* The task *
Search the material below for the string "multiple" and list each line that holds it.

* Records *
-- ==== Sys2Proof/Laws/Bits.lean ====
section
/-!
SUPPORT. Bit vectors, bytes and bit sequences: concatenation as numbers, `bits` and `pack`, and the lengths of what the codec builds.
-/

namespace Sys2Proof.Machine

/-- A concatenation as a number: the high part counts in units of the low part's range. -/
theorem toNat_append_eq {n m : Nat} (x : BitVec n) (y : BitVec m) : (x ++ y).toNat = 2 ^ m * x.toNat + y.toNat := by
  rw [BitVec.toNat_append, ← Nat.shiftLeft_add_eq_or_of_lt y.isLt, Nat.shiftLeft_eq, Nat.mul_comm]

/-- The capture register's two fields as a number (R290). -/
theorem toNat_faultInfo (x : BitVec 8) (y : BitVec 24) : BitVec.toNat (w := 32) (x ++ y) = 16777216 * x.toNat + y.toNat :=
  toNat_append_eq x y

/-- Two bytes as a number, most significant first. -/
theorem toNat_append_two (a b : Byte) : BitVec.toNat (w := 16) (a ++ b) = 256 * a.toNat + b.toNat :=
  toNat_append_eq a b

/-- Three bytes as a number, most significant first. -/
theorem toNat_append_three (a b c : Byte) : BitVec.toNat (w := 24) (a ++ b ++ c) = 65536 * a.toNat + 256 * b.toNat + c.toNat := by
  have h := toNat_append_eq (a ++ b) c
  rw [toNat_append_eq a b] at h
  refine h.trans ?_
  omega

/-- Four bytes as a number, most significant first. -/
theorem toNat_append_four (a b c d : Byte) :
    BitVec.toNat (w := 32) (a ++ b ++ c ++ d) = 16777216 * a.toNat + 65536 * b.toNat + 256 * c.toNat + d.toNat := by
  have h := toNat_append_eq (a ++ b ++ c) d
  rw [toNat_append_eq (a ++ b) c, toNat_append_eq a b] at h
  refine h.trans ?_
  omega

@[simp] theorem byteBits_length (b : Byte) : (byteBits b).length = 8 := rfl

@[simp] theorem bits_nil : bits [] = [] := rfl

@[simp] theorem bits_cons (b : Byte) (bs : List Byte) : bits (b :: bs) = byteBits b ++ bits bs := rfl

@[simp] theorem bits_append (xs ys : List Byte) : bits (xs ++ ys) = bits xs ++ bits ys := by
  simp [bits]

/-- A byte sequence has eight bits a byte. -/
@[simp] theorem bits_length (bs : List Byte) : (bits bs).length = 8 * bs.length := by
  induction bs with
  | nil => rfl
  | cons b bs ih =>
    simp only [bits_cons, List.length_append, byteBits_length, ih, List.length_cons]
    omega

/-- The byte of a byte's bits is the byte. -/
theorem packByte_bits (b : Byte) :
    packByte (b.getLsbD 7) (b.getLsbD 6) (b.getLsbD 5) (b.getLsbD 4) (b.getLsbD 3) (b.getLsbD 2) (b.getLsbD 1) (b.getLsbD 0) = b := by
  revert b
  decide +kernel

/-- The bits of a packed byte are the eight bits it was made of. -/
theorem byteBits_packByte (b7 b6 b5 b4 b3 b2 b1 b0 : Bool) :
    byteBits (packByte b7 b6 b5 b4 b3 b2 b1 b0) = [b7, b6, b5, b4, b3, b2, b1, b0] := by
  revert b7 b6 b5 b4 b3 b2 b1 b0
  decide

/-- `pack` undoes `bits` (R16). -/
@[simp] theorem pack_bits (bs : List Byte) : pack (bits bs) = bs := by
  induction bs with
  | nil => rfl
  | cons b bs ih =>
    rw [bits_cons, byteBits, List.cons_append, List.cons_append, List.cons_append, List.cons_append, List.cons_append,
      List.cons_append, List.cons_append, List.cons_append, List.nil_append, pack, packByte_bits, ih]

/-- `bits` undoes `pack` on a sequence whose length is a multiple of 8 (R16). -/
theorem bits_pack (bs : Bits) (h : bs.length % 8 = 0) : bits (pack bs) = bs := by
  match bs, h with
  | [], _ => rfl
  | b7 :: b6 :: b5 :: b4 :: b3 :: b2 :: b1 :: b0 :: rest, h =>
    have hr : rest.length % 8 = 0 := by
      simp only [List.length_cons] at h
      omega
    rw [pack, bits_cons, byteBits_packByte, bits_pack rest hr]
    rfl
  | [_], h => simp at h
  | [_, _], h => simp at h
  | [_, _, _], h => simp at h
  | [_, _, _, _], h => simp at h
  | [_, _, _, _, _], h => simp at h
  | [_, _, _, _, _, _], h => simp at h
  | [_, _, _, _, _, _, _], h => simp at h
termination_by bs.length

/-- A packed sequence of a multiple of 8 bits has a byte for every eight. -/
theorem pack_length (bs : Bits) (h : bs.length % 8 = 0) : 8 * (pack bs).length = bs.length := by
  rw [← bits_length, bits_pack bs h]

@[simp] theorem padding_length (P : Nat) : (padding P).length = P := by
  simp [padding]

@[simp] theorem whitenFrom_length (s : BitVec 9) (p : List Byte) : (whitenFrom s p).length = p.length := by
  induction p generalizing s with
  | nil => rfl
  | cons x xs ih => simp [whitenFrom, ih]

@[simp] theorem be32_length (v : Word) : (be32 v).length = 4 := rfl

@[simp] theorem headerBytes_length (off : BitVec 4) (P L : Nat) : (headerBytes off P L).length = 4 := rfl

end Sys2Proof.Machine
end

==

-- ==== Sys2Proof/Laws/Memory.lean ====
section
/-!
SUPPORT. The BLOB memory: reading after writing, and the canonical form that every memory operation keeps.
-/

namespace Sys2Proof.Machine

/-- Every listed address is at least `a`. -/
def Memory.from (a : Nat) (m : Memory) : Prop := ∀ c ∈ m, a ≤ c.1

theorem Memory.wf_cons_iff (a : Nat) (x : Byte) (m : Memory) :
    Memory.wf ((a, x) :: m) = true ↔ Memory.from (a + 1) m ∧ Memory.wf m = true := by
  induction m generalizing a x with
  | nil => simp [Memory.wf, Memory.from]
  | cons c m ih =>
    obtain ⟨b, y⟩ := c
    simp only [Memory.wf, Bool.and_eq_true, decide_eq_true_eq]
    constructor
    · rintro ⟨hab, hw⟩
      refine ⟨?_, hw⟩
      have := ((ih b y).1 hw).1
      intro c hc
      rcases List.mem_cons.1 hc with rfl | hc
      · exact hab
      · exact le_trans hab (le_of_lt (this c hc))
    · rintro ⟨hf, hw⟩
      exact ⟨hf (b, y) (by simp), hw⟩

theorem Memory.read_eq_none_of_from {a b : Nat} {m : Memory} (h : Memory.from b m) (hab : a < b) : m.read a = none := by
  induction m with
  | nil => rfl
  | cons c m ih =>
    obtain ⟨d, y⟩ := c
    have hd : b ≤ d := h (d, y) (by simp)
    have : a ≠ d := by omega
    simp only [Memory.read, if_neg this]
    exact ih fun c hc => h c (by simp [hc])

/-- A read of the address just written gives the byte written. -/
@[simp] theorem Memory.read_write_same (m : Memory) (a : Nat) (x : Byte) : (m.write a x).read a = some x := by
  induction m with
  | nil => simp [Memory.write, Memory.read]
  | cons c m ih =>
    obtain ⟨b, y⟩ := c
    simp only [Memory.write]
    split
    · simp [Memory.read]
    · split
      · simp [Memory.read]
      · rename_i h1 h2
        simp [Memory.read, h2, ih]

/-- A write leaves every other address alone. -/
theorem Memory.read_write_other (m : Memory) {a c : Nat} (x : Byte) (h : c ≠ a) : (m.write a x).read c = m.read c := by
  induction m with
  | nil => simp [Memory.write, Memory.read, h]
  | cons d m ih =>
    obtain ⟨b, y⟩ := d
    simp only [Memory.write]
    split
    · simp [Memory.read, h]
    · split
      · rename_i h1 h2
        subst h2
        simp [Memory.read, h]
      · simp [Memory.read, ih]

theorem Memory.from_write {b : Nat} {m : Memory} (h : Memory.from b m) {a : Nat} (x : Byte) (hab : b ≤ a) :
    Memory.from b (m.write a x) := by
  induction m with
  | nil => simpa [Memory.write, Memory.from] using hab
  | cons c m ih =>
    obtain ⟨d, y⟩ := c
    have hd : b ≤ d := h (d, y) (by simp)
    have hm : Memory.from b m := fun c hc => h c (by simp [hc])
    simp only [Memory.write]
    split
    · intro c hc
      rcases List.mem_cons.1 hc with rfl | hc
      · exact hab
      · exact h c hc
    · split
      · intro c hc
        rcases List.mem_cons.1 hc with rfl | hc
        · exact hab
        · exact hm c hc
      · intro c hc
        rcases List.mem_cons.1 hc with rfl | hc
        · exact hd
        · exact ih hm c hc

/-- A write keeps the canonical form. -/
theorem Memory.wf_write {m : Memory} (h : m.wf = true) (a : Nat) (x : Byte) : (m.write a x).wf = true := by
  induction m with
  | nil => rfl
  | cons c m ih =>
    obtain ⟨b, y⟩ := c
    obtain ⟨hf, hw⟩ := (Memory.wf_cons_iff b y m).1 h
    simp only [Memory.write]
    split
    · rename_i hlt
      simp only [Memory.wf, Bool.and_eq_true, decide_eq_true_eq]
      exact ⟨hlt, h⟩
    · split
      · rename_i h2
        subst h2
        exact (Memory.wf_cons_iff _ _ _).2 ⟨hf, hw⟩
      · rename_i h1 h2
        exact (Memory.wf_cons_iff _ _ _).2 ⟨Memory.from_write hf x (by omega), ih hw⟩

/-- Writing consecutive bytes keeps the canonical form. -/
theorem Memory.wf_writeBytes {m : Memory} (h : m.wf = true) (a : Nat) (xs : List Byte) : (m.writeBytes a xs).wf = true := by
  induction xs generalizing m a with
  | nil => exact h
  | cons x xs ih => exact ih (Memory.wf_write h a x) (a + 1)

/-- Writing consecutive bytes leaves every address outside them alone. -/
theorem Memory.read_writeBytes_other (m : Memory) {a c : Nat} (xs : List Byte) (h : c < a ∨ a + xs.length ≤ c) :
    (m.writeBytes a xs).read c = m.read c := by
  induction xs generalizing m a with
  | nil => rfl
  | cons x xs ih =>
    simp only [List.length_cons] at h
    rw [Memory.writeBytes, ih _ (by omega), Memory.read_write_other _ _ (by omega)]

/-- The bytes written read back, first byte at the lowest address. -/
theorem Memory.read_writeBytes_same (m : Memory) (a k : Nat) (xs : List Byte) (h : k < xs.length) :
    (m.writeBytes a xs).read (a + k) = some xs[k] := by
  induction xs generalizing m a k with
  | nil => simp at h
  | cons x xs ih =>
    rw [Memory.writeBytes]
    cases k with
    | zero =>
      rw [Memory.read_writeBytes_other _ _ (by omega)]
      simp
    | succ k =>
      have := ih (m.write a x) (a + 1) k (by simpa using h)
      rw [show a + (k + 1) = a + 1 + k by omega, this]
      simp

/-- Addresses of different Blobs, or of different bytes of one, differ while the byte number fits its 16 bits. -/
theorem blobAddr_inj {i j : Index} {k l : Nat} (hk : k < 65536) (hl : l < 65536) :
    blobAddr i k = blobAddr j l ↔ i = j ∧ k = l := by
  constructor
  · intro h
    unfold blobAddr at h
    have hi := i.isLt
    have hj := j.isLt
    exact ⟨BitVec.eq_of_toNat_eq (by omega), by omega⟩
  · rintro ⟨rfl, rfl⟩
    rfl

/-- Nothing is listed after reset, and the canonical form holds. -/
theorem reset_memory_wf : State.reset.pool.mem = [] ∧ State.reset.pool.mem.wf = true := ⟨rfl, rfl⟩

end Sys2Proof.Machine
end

---

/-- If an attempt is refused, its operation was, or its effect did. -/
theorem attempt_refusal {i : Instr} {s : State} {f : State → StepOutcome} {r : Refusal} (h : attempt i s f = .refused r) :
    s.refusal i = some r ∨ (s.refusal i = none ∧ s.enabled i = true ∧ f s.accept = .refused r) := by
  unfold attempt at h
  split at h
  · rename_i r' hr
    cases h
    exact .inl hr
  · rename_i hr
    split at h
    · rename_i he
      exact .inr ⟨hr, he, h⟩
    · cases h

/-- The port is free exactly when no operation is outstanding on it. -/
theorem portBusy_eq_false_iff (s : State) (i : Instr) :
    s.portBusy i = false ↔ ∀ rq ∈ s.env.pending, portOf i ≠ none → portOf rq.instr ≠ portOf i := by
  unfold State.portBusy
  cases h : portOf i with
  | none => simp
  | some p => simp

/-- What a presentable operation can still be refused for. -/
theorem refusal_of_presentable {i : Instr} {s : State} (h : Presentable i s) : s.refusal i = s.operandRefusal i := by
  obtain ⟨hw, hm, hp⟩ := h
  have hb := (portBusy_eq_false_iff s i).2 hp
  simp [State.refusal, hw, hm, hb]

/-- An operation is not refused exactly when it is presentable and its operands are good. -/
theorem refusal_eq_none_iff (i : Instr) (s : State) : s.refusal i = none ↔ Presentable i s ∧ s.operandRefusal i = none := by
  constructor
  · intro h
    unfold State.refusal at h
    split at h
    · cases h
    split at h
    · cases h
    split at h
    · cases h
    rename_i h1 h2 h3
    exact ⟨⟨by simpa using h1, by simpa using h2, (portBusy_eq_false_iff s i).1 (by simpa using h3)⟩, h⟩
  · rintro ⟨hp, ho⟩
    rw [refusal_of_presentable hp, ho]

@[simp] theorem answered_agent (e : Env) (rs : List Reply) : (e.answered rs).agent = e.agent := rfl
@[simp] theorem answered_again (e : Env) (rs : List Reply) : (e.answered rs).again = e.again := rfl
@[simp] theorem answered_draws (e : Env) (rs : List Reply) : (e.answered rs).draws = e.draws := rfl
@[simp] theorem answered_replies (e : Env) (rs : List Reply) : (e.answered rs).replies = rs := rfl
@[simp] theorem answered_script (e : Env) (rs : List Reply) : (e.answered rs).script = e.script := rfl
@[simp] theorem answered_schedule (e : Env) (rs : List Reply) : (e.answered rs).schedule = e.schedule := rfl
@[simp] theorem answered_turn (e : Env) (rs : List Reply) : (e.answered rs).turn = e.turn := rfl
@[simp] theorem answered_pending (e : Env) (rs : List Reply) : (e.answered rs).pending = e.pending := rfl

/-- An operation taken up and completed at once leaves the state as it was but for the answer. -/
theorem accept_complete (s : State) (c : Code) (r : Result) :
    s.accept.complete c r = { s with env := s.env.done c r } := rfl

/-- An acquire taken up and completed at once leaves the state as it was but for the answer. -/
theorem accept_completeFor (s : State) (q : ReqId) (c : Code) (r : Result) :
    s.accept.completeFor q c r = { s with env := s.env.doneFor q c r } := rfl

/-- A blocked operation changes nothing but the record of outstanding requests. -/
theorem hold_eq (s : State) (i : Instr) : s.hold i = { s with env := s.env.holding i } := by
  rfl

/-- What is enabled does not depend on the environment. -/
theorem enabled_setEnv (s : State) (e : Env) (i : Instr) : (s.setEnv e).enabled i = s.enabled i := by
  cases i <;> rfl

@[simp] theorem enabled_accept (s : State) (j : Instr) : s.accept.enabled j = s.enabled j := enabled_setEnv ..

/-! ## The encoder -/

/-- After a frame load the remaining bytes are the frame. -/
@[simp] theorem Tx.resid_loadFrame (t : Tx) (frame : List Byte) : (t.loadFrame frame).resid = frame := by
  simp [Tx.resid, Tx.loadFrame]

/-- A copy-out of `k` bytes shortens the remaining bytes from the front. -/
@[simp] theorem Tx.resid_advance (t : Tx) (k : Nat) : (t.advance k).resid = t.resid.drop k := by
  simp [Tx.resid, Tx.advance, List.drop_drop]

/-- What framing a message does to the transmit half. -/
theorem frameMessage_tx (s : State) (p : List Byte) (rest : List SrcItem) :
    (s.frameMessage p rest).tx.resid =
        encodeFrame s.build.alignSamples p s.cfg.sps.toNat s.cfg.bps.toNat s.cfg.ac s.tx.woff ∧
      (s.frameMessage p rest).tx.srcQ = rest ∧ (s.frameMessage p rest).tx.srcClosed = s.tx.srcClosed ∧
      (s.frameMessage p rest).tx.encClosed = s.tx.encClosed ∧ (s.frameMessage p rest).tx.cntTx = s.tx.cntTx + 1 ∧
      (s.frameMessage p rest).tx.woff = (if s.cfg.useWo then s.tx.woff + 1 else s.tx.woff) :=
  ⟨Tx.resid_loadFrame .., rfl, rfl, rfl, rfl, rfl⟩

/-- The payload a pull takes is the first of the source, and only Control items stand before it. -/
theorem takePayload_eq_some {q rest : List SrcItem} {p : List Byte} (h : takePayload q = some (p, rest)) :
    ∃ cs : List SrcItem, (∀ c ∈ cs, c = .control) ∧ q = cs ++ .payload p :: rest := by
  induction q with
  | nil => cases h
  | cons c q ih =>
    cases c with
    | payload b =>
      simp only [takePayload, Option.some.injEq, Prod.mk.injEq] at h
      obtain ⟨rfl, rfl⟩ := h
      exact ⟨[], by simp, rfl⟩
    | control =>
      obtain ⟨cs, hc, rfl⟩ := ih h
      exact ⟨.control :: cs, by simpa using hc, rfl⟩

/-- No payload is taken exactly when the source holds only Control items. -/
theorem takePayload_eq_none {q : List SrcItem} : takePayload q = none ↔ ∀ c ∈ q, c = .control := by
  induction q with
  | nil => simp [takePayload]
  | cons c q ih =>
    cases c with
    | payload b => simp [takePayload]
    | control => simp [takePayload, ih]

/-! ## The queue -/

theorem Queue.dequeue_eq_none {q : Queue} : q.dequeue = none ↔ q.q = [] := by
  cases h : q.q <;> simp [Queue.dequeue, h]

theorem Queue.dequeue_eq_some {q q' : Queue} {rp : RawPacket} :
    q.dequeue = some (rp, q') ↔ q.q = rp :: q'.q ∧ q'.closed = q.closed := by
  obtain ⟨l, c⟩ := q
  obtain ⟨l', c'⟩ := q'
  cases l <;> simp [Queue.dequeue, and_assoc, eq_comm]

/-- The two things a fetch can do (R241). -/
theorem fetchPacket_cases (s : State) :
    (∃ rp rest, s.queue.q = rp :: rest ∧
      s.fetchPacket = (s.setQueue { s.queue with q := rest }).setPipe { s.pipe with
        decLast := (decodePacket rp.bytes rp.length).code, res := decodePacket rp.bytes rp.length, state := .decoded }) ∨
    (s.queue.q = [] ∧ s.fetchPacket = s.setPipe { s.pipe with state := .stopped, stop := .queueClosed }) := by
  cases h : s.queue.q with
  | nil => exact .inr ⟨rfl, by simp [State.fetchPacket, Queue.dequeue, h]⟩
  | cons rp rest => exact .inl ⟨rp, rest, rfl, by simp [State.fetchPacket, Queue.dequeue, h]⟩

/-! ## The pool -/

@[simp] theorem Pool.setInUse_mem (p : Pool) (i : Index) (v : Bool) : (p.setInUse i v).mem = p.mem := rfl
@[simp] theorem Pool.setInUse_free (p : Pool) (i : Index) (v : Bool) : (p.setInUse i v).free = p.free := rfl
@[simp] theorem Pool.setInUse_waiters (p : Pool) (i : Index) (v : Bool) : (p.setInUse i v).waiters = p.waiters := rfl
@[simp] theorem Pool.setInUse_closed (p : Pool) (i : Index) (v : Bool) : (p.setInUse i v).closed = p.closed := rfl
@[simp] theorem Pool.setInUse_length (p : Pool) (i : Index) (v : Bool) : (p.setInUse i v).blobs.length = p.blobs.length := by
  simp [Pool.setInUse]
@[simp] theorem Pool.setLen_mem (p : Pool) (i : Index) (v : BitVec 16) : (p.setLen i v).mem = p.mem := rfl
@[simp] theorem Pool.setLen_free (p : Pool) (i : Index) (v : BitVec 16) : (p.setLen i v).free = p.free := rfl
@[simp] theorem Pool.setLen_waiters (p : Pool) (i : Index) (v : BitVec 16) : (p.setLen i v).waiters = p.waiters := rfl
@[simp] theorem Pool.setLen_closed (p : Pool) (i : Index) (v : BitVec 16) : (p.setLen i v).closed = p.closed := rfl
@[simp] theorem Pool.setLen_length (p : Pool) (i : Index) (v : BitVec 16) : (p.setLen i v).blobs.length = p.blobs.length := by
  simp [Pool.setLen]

* Worked solution *
/-- `bits` undoes `pack` on a sequence whose length is a multiple of 8 (R16). -/
/-- A packed sequence of a multiple of 8 bits has a byte for every eight. -/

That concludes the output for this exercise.